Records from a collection
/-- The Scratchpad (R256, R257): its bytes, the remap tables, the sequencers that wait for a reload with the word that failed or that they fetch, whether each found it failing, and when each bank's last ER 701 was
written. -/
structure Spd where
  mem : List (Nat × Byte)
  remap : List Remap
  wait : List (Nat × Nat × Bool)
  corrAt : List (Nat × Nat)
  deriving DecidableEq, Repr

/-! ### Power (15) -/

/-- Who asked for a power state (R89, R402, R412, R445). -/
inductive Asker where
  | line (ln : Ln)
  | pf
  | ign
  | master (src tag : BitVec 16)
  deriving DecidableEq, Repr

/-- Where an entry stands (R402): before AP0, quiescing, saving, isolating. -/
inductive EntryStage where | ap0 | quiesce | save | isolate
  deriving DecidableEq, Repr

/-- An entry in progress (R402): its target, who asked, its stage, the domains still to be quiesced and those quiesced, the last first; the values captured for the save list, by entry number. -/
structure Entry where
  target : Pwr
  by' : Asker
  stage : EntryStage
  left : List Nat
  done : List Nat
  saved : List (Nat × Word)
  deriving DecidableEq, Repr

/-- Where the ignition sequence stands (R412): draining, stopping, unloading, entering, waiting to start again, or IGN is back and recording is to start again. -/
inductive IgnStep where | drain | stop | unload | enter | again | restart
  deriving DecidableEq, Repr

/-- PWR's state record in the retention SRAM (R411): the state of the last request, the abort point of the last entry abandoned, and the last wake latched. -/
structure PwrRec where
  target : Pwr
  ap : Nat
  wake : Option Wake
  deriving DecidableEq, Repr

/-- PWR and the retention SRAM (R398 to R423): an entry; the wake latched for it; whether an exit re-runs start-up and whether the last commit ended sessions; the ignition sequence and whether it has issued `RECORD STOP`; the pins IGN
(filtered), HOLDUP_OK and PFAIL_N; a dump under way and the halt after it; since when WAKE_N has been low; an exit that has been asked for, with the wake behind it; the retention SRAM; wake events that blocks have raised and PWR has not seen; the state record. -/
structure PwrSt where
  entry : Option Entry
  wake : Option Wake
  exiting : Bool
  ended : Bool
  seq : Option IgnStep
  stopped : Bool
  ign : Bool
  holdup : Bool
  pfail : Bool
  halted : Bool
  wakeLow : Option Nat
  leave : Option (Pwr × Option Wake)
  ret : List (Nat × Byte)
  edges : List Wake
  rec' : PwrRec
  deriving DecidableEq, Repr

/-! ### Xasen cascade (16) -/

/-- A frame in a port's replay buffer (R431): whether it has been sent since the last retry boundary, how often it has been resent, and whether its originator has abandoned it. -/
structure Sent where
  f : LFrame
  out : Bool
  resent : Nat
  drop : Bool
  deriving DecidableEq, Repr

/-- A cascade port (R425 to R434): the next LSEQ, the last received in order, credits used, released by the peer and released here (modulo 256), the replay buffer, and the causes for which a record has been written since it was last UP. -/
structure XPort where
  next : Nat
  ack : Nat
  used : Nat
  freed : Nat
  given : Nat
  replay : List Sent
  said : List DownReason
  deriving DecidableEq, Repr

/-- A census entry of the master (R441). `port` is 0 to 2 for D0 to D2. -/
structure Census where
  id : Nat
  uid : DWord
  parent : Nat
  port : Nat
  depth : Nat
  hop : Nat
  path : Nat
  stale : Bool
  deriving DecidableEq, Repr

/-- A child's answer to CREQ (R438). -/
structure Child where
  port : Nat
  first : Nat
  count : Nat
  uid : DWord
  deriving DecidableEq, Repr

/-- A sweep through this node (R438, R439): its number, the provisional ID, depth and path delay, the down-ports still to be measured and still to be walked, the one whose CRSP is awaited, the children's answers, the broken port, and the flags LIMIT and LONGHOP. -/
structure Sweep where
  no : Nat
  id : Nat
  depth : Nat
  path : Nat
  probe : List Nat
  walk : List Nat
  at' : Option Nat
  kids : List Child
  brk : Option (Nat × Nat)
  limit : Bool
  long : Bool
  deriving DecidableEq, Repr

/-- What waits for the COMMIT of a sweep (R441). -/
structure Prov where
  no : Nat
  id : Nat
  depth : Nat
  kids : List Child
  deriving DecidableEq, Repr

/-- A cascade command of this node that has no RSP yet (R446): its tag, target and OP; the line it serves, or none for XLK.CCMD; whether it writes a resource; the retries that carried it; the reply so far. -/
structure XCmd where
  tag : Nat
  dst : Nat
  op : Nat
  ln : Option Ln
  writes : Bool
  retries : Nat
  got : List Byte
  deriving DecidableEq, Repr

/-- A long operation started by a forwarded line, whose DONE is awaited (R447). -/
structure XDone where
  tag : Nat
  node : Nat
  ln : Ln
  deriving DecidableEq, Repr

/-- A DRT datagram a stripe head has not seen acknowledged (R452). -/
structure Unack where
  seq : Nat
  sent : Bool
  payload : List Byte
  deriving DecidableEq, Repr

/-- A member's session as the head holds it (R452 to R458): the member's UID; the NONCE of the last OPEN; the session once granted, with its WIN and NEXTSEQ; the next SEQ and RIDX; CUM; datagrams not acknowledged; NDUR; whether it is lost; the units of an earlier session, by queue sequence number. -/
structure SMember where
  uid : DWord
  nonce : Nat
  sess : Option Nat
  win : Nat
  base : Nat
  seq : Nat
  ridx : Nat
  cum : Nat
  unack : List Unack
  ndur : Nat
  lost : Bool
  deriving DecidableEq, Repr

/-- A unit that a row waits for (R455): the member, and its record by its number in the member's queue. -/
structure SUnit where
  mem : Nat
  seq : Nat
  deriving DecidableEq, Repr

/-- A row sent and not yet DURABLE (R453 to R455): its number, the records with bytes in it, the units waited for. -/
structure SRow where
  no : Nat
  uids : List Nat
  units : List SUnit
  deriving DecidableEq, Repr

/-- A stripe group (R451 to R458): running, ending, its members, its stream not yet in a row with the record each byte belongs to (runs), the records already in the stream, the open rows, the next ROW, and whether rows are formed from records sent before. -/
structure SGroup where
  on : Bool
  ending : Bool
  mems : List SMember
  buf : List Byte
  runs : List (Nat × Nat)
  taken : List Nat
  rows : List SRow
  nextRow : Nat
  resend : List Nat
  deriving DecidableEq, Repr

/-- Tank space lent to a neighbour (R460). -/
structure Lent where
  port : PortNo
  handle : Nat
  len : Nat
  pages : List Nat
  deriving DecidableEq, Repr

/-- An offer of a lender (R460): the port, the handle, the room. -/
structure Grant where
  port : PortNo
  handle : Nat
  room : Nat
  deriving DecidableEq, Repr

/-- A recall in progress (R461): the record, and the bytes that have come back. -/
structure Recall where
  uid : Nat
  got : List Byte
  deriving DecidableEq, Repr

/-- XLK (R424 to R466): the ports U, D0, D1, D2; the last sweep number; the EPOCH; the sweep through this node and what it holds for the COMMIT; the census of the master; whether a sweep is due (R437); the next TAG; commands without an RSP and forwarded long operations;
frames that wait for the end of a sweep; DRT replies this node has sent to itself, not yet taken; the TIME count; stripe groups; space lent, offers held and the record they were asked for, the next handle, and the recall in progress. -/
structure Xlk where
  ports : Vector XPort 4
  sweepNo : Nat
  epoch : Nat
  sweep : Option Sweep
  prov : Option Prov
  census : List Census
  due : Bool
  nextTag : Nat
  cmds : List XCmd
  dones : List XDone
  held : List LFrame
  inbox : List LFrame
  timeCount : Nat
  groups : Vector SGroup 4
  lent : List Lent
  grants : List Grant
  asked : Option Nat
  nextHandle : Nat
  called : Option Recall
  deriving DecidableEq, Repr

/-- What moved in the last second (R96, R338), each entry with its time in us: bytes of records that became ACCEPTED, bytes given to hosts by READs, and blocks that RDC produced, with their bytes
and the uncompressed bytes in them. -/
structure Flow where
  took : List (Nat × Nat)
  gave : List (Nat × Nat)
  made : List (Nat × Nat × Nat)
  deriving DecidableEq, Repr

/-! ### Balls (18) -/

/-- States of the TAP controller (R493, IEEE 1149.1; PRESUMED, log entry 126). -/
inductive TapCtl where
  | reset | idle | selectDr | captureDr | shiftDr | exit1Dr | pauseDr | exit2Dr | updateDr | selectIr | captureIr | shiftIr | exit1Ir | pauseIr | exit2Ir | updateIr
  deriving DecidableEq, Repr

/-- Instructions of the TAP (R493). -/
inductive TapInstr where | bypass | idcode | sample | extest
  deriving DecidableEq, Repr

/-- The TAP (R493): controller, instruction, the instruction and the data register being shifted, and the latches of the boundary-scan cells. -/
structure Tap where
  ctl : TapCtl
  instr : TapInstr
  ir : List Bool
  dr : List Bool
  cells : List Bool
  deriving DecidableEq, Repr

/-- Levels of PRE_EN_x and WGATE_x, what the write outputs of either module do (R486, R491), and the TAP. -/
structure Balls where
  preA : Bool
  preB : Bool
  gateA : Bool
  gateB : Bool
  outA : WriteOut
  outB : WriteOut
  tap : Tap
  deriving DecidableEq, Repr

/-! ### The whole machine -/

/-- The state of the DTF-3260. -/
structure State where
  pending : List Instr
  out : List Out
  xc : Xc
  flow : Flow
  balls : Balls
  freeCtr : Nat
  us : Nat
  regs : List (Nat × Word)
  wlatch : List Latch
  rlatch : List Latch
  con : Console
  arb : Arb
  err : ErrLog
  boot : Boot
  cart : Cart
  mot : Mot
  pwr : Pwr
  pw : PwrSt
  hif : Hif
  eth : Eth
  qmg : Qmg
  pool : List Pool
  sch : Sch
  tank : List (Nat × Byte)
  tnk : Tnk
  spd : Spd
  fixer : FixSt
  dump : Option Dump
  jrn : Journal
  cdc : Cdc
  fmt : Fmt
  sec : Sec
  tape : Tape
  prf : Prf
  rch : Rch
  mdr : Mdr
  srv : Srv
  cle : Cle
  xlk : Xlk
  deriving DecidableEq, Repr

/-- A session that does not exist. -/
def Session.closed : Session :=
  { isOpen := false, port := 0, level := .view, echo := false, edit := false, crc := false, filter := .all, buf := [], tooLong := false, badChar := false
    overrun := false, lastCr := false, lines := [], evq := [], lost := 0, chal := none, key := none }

**REQUIRED WORK**
Copy out only the lines above from the one with "and LONGHOP. -/" to the one with "structure Prov where", inclusive, exactly as they stand.

**TASK RESPONSE**
/-- A sweep through this node (R438, R439): its number, the provisional ID, depth and path delay, the down-ports still to be measured and still to be walked, the one whose CRSP is awaited, the children's answers, the broken port, and the flags LIMIT and LONGHOP. -/
structure Sweep where
  no : Nat
  id : Nat
  depth : Nat
  path : Nat
  probe : List Nat
  walk : List Nat
  at' : Option Nat
  kids : List Child
  brk : Option (Nat × Nat)
  limit : Bool
  long : Bool
  deriving DecidableEq, Repr

/-- What waits for the COMMIT of a sweep (R441). -/
structure Prov where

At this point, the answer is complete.